Problem to work on
Copy out all the lines of the data that hold the word "grps".

Records supplied

-- ==== Sys2Proof/Laws/State.lean ====
section
/-! SUPPORT. What each update of one part of the state leaves as it was, and what it reads back. -/

namespace Sys2Proof.Machine

/-- Where a kept register is set, the rest of the state stays. -/
@[simp] theorem setReg_frame (s : State) (o : Nat) (v : W32) :
    (setReg s o v).pending = s.pending ∧ (setReg s o v).out = s.out ∧ (setReg s o v).draws = s.draws ∧
    (setReg s o v).mem = s.mem ∧ (setReg s o v).stale = s.stale ∧ (setReg s o v).flaws = s.flaws ∧
    (setReg s o v).clk = s.clk ∧ (setReg s o v).ldg = s.ldg ∧ (setReg s o v).jobs = s.jobs ∧
    (setReg s o v).cores = s.cores ∧ (setReg s o v).clus = s.clus ∧ (setReg s o v).mcs = s.mcs ∧
    (setReg s o v).ues = s.ues ∧ (setReg s o v).grps = s.grps ∧ (setReg s o v).ctxs = s.ctxs ∧
    (setReg s o v).cready = s.cready ∧ (setReg s o v).links = s.links ∧ (setReg s o v).fab = s.fab ∧
    (setReg s o v).lanes = s.lanes ∧ (setReg s o v).cells = s.cells ∧ (setReg s o v).opt = s.opt ∧
    (setReg s o v).top = s.top ∧ (setReg s o v).cus = s.cus ∧ (setReg s o v).bup = s.bup ∧
    (setReg s o v).pwr = s.pwr ∧ (setReg s o v).rings = s.rings ∧ (setReg s o v).ringRr = s.ringRr ∧
    (setReg s o v).bar2 = s.bar2 ∧ (setReg s o v).mgt = s.mgt ∧ (setReg s o v).stops = s.stops ∧
    (setReg s o v).dirty = s.dirty ∧ (setReg s o v).sync = s.sync :=
  ⟨rfl, rfl, rfl, rfl, rfl, rfl, rfl, rfl, rfl, rfl, rfl, rfl, rfl, rfl, rfl, rfl, rfl, rfl, rfl, rfl, rfl, rfl, rfl, rfl, rfl, rfl, rfl, rfl, rfl, rfl, rfl, rfl⟩

/-- Where a counter is raised, the rest of the state stays. -/
@[simp] theorem bump_frame (s : State) (o n : Nat) :
    (bump s o n).pending = s.pending ∧ (bump s o n).out = s.out ∧ (bump s o n).draws = s.draws ∧
    (bump s o n).mem = s.mem ∧ (bump s o n).stale = s.stale ∧ (bump s o n).flaws = s.flaws ∧
    (bump s o n).clk = s.clk ∧ (bump s o n).ldg = s.ldg ∧ (bump s o n).jobs = s.jobs ∧ (bump s o n).cores = s.cores ∧
    (bump s o n).clus = s.clus ∧ (bump s o n).mcs = s.mcs ∧ (bump s o n).ues = s.ues ∧ (bump s o n).grps = s.grps ∧
    (bump s o n).ctxs = s.ctxs ∧ (bump s o n).cready = s.cready ∧ (bump s o n).links = s.links ∧
    (bump s o n).fab = s.fab ∧ (bump s o n).lanes = s.lanes ∧ (bump s o n).cells = s.cells ∧
    (bump s o n).opt = s.opt ∧ (bump s o n).top = s.top ∧ (bump s o n).cus = s.cus ∧ (bump s o n).bup = s.bup ∧
    (bump s o n).pwr = s.pwr ∧ (bump s o n).rings = s.rings ∧ (bump s o n).ringRr = s.ringRr ∧
    (bump s o n).bar2 = s.bar2 ∧ (bump s o n).mgt = s.mgt ∧ (bump s o n).stops = s.stops ∧
    (bump s o n).dirty = s.dirty ∧ (bump s o n).sync = s.sync :=
  ⟨rfl, rfl, rfl, rfl, rfl, rfl, rfl, rfl, rfl, rfl, rfl, rfl, rfl, rfl, rfl, rfl, rfl, rfl, rfl, rfl, rfl, rfl, rfl, rfl, rfl, rfl, rfl, rfl, rfl, rfl, rfl, rfl⟩

/-- Where something leaves the module, the rest of the state stays. -/
@[simp] theorem emit_frame (s : State) (o : Out) :
    (emit s o).pending = s.pending ∧ (emit s o).draws = s.draws ∧ (emit s o).regs = s.regs ∧ (emit s o).mem = s.mem ∧
    (emit s o).stale = s.stale ∧ (emit s o).flaws = s.flaws ∧ (emit s o).clk = s.clk ∧ (emit s o).ldg = s.ldg ∧
    (emit s o).jobs = s.jobs ∧ (emit s o).cores = s.cores ∧ (emit s o).clus = s.clus ∧ (emit s o).mcs = s.mcs ∧
    (emit s o).ues = s.ues ∧ (emit s o).grps = s.grps ∧ (emit s o).ctxs = s.ctxs ∧ (emit s o).cready = s.cready ∧
    (emit s o).links = s.links ∧ (emit s o).fab = s.fab ∧ (emit s o).lanes = s.lanes ∧ (emit s o).cells = s.cells ∧
    (emit s o).opt = s.opt ∧ (emit s o).top = s.top ∧ (emit s o).cus = s.cus ∧ (emit s o).bup = s.bup ∧
    (emit s o).pwr = s.pwr ∧ (emit s o).rings = s.rings ∧ (emit s o).ringRr = s.ringRr ∧ (emit s o).bar2 = s.bar2 ∧
    (emit s o).mgt = s.mgt ∧ (emit s o).stops = s.stops ∧
    (emit s o).dirty = s.dirty ∧ (emit s o).sync = s.sync :=
  ⟨rfl, rfl, rfl, rfl, rfl, rfl, rfl, rfl, rfl, rfl, rfl, rfl, rfl, rfl, rfl, rfl, rfl, rfl, rfl, rfl, rfl, rfl, rfl, rfl, rfl, rfl, rfl, rfl, rfl, rfl, rfl, rfl⟩

/-- Where a fresh number for a free value, the rest of the state stays. -/
@[simp] theorem fresh_frame (s : State) :
    (fresh s).pending = s.pending ∧ (fresh s).out = s.out ∧ (fresh s).regs = s.regs ∧ (fresh s).mem = s.mem ∧
    (fresh s).stale = s.stale ∧ (fresh s).flaws = s.flaws ∧ (fresh s).clk = s.clk ∧ (fresh s).ldg = s.ldg ∧
    (fresh s).jobs = s.jobs ∧ (fresh s).cores = s.cores ∧ (fresh s).clus = s.clus ∧ (fresh s).mcs = s.mcs ∧
    (fresh s).ues = s.ues ∧ (fresh s).grps = s.grps ∧ (fresh s).ctxs = s.ctxs ∧ (fresh s).cready = s.cready ∧
    (fresh s).links = s.links ∧ (fresh s).fab = s.fab ∧ (fresh s).lanes = s.lanes ∧ (fresh s).cells = s.cells ∧
    (fresh s).opt = s.opt ∧ (fresh s).top = s.top ∧ (fresh s).cus = s.cus ∧ (fresh s).bup = s.bup ∧
    (fresh s).pwr = s.pwr ∧ (fresh s).rings = s.rings ∧ (fresh s).ringRr = s.ringRr ∧ (fresh s).bar2 = s.bar2 ∧
    (fresh s).mgt = s.mgt ∧ (fresh s).stops = s.stops ∧
    (fresh s).dirty = s.dirty ∧ (fresh s).sync = s.sync :=
  ⟨rfl, rfl, rfl, rfl, rfl, rfl, rfl, rfl, rfl, rfl, rfl, rfl, rfl, rfl, rfl, rfl, rfl, rfl, rfl, rfl, rfl, rfl, rfl, rfl, rfl, rfl, rfl, rfl, rfl, rfl, rfl, rfl⟩

/-- Where a job slot is set, the rest of the state stays. -/
@[simp] theorem setJob_frame (s : State) (j : Nat) (x : Job) :
    (setJob s j x).pending = s.pending ∧ (setJob s j x).out = s.out ∧ (setJob s j x).draws = s.draws ∧
    (setJob s j x).regs = s.regs ∧ (setJob s j x).mem = s.mem ∧ (setJob s j x).stale = s.stale ∧
    (setJob s j x).flaws = s.flaws ∧ (setJob s j x).clk = s.clk ∧ (setJob s j x).ldg = s.ldg ∧
    (setJob s j x).cores = s.cores ∧ (setJob s j x).clus = s.clus ∧ (setJob s j x).mcs = s.mcs ∧
    (setJob s j x).ues = s.ues ∧ (setJob s j x).grps = s.grps ∧ (setJob s j x).ctxs = s.ctxs ∧
    (setJob s j x).cready = s.cready ∧ (setJob s j x).links = s.links ∧ (setJob s j x).fab = s.fab ∧
    (setJob s j x).lanes = s.lanes ∧ (setJob s j x).cells = s.cells ∧ (setJob s j x).opt = s.opt ∧
    (setJob s j x).top = s.top ∧ (setJob s j x).cus = s.cus ∧ (setJob s j x).bup = s.bup ∧
    (setJob s j x).pwr = s.pwr ∧ (setJob s j x).rings = s.rings ∧ (setJob s j x).ringRr = s.ringRr ∧
    (setJob s j x).bar2 = s.bar2 ∧ (setJob s j x).mgt = s.mgt ∧ (setJob s j x).stops = s.stops ∧
    (setJob s j x).dirty = s.dirty ∧ (setJob s j x).sync = s.sync :=
  ⟨rfl, rfl, rfl, rfl, rfl, rfl, rfl, rfl, rfl, rfl, rfl, rfl, rfl, rfl, rfl, rfl, rfl, rfl, rfl, rfl, rfl, rfl, rfl, rfl, rfl, rfl, rfl, rfl, rfl, rfl, rfl, rfl⟩

/-- Where a core is set, the rest of the state stays. -/
@[simp] theorem setCore_frame (s : State) (c : CoreId) (x : Core) :
    (setCore s c x).pending = s.pending ∧ (setCore s c x).out = s.out ∧ (setCore s c x).draws = s.draws ∧
    (setCore s c x).regs = s.regs ∧ (setCore s c x).mem = s.mem ∧ (setCore s c x).stale = s.stale ∧
    (setCore s c x).flaws = s.flaws ∧ (setCore s c x).clk = s.clk ∧ (setCore s c x).ldg = s.ldg ∧
    (setCore s c x).jobs = s.jobs ∧ (setCore s c x).clus = s.clus ∧ (setCore s c x).mcs = s.mcs ∧
    (setCore s c x).ues = s.ues ∧ (setCore s c x).grps = s.grps ∧ (setCore s c x).ctxs = s.ctxs ∧
    (setCore s c x).cready = s.cready ∧ (setCore s c x).links = s.links ∧ (setCore s c x).fab = s.fab ∧
    (setCore s c x).lanes = s.lanes ∧ (setCore s c x).cells = s.cells ∧ (setCore s c x).opt = s.opt ∧
    (setCore s c x).top = s.top ∧ (setCore s c x).cus = s.cus ∧ (setCore s c x).bup = s.bup ∧
    (setCore s c x).pwr = s.pwr ∧ (setCore s c x).rings = s.rings ∧ (setCore s c x).ringRr = s.ringRr ∧
    (setCore s c x).bar2 = s.bar2 ∧ (setCore s c x).mgt = s.mgt ∧ (setCore s c x).stops = s.stops ∧
    (setCore s c x).dirty = s.dirty ∧ (setCore s c x).sync = s.sync :=
  ⟨rfl, rfl, rfl, rfl, rfl, rfl, rfl, rfl, rfl, rfl, rfl, rfl, rfl, rfl, rfl, rfl, rfl, rfl, rfl, rfl, rfl, rfl, rfl, rfl, rfl, rfl, rfl, rfl, rfl, rfl, rfl, rfl⟩

/-- Where a cluster is set, the rest of the state stays. -/
@[simp] theorem setClu_frame (s : State) (k : Nat) (x : Cluster) :
    (setClu s k x).pending = s.pending ∧ (setClu s k x).out = s.out ∧ (setClu s k x).draws = s.draws ∧
    (setClu s k x).regs = s.regs ∧ (setClu s k x).mem = s.mem ∧ (setClu s k x).stale = s.stale ∧
    (setClu s k x).flaws = s.flaws ∧ (setClu s k x).clk = s.clk ∧ (setClu s k x).ldg = s.ldg ∧
    (setClu s k x).jobs = s.jobs ∧ (setClu s k x).cores = s.cores ∧ (setClu s k x).mcs = s.mcs ∧
    (setClu s k x).ues = s.ues ∧ (setClu s k x).grps = s.grps ∧ (setClu s k x).ctxs = s.ctxs ∧
    (setClu s k x).cready = s.cready ∧ (setClu s k x).links = s.links ∧ (setClu s k x).fab = s.fab ∧
    (setClu s k x).lanes = s.lanes ∧ (setClu s k x).cells = s.cells ∧ (setClu s k x).opt = s.opt ∧
    (setClu s k x).top = s.top ∧ (setClu s k x).cus = s.cus ∧ (setClu s k x).bup = s.bup ∧
    (setClu s k x).pwr = s.pwr ∧ (setClu s k x).rings = s.rings ∧ (setClu s k x).ringRr = s.ringRr ∧
    (setClu s k x).bar2 = s.bar2 ∧ (setClu s k x).mgt = s.mgt ∧ (setClu s k x).stops = s.stops ∧
    (setClu s k x).dirty = s.dirty ∧ (setClu s k x).sync = s.sync :=
  ⟨rfl, rfl, rfl, rfl, rfl, rfl, rfl, rfl, rfl, rfl, rfl, rfl, rfl, rfl, rfl, rfl, rfl, rfl, rfl, rfl, rfl, rfl, rfl, rfl, rfl, rfl, rfl, rfl, rfl, rfl, rfl, rfl⟩

/-- Where a lane group is set, the rest of the state stays. -/
@[simp] theorem setLink_frame (s : State) (g : Nat) (x : Link) :
    (setLink s g x).pending = s.pending ∧ (setLink s g x).out = s.out ∧ (setLink s g x).draws = s.draws ∧
    (setLink s g x).regs = s.regs ∧ (setLink s g x).mem = s.mem ∧ (setLink s g x).stale = s.stale ∧
    (setLink s g x).flaws = s.flaws ∧ (setLink s g x).clk = s.clk ∧ (setLink s g x).ldg = s.ldg ∧
    (setLink s g x).jobs = s.jobs ∧ (setLink s g x).cores = s.cores ∧ (setLink s g x).clus = s.clus ∧
    (setLink s g x).mcs = s.mcs ∧ (setLink s g x).ues = s.ues ∧ (setLink s g x).grps = s.grps ∧
    (setLink s g x).ctxs = s.ctxs ∧ (setLink s g x).cready = s.cready ∧ (setLink s g x).fab = s.fab ∧
    (setLink s g x).lanes = s.lanes ∧ (setLink s g x).cells = s.cells ∧ (setLink s g x).opt = s.opt ∧
    (setLink s g x).top = s.top ∧ (setLink s g x).cus = s.cus ∧ (setLink s g x).bup = s.bup ∧
    (setLink s g x).pwr = s.pwr ∧ (setLink s g x).rings = s.rings ∧ (setLink s g x).ringRr = s.ringRr ∧
    (setLink s g x).bar2 = s.bar2 ∧ (setLink s g x).mgt = s.mgt ∧ (setLink s g x).stops = s.stops ∧
    (setLink s g x).dirty = s.dirty ∧ (setLink s g x).sync = s.sync :=
  ⟨rfl, rfl, rfl, rfl, rfl, rfl, rfl, rfl, rfl, rfl, rfl, rfl, rfl, rfl, rfl, rfl, rfl, rfl, rfl, rfl, rfl, rfl, rfl, rfl, rfl, rfl, rfl, rfl, rfl, rfl, rfl, rfl⟩

/-- Where an HBM controller is set, the rest of the state stays. -/
@[simp] theorem setMc_frame (s : State) (m : Nat) (x : Mc) :
    (setMc s m x).pending = s.pending ∧ (setMc s m x).out = s.out ∧ (setMc s m x).draws = s.draws ∧
    (setMc s m x).regs = s.regs ∧ (setMc s m x).mem = s.mem ∧ (setMc s m x).stale = s.stale ∧
    (setMc s m x).flaws = s.flaws ∧ (setMc s m x).clk = s.clk ∧ (setMc s m x).ldg = s.ldg ∧
    (setMc s m x).jobs = s.jobs ∧ (setMc s m x).cores = s.cores ∧ (setMc s m x).clus = s.clus ∧
    (setMc s m x).ues = s.ues ∧ (setMc s m x).grps = s.grps ∧ (setMc s m x).ctxs = s.ctxs ∧
    (setMc s m x).cready = s.cready ∧ (setMc s m x).links = s.links ∧ (setMc s m x).fab = s.fab ∧
    (setMc s m x).lanes = s.lanes ∧ (setMc s m x).cells = s.cells ∧ (setMc s m x).opt = s.opt ∧
    (setMc s m x).top = s.top ∧ (setMc s m x).cus = s.cus ∧ (setMc s m x).bup = s.bup ∧ (setMc s m x).pwr = s.pwr ∧
    (setMc s m x).rings = s.rings ∧ (setMc s m x).ringRr = s.ringRr ∧ (setMc s m x).bar2 = s.bar2 ∧
    (setMc s m x).mgt = s.mgt ∧ (setMc s m x).stops = s.stops ∧
    (setMc s m x).dirty = s.dirty ∧ (setMc s m x).sync = s.sync :=
  ⟨rfl, rfl, rfl, rfl, rfl, rfl, rfl, rfl, rfl, rfl, rfl, rfl, rfl, rfl, rfl, rfl, rfl, rfl, rfl, rfl, rfl, rfl, rfl, rfl, rfl, rfl, rfl, rfl, rfl, rfl, rfl, rfl⟩

/-- Where an update engine is set, the rest of the state stays. -/
@[simp] theorem setUe_frame (s : State) (e : Nat) (x : Ue) :
    (setUe s e x).pending = s.pending ∧ (setUe s e x).out = s.out ∧ (setUe s e x).draws = s.draws ∧
    (setUe s e x).regs = s.regs ∧ (setUe s e x).mem = s.mem ∧ (setUe s e x).stale = s.stale ∧
    (setUe s e x).flaws = s.flaws ∧ (setUe s e x).clk = s.clk ∧ (setUe s e x).ldg = s.ldg ∧
    (setUe s e x).jobs = s.jobs ∧ (setUe s e x).cores = s.cores ∧ (setUe s e x).clus = s.clus ∧
    (setUe s e x).mcs = s.mcs ∧ (setUe s e x).grps = s.grps ∧ (setUe s e x).ctxs = s.ctxs ∧
    (setUe s e x).cready = s.cready ∧ (setUe s e x).links = s.links ∧ (setUe s e x).fab = s.fab ∧
    (setUe s e x).lanes = s.lanes ∧ (setUe s e x).cells = s.cells ∧ (setUe s e x).opt = s.opt ∧
    (setUe s e x).top = s.top ∧ (setUe s e x).cus = s.cus ∧ (setUe s e x).bup = s.bup ∧ (setUe s e x).pwr = s.pwr ∧
    (setUe s e x).rings = s.rings ∧ (setUe s e x).ringRr = s.ringRr ∧ (setUe s e x).bar2 = s.bar2 ∧
    (setUe s e x).mgt = s.mgt ∧ (setUe s e x).stops = s.stops ∧
    (setUe s e x).dirty = s.dirty ∧ (setUe s e x).sync = s.sync :=
  ⟨rfl, rfl, rfl, rfl, rfl, rfl, rfl, rfl, rfl, rfl, rfl, rfl, rfl, rfl, rfl, rfl, rfl, rfl, rfl, rfl, rfl, rfl, rfl, rfl, rfl, rfl, rfl, rfl, rfl, rfl, rfl, rfl⟩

Written reply
    (setReg s o v).ues = s.ues ∧ (setReg s o v).grps = s.grps ∧ (setReg s o v).ctxs = s.ctxs ∧
    (bump s o n).clus = s.clus ∧ (bump s o n).mcs = s.mcs ∧ (bump s o n).ues = s.ues ∧ (bump s o n).grps = s.grps ∧
    (emit s o).ues = s.ues ∧ (emit s o).grps = s.grps ∧ (emit s o).ctxs = s.ctxs ∧ (emit s o).cready = s.cready ∧
    (fresh s).ues = s.ues ∧ (fresh s).grps = s.grps ∧ (fresh s).ctxs = s.ctxs ∧ (fresh s).cready = s.cready ∧
    (setJob s j x).ues = s.ues ∧ (setJob s j x).grps = s.grps ∧ (setJob s j x).ctxs = s.ctxs ∧
    (setCore s c x).ues = s.ues ∧ (setCore s c x).grps = s.grps ∧ (setCore s c x).ctxs = s.ctxs ∧
    (setClu s k x).ues = s.ues ∧ (setClu s k x).grps = s.grps ∧ (setClu s k x).ctxs = s.ctxs ∧
    (setLink s g x).mcs = s.mcs ∧ (setLink s g x).ues = s.ues ∧ (setLink s g x).grps = s.grps ∧
    (setMc s m x).ues = s.ues ∧ (setMc s m x).grps = s.grps ∧ (setMc s m x).ctxs = s.ctxs ∧
    (setUe s e x).mcs = s.mcs ∧ (setUe s e x).grps = s.grps ∧ (setUe s e x).ctxs = s.ctxs ∧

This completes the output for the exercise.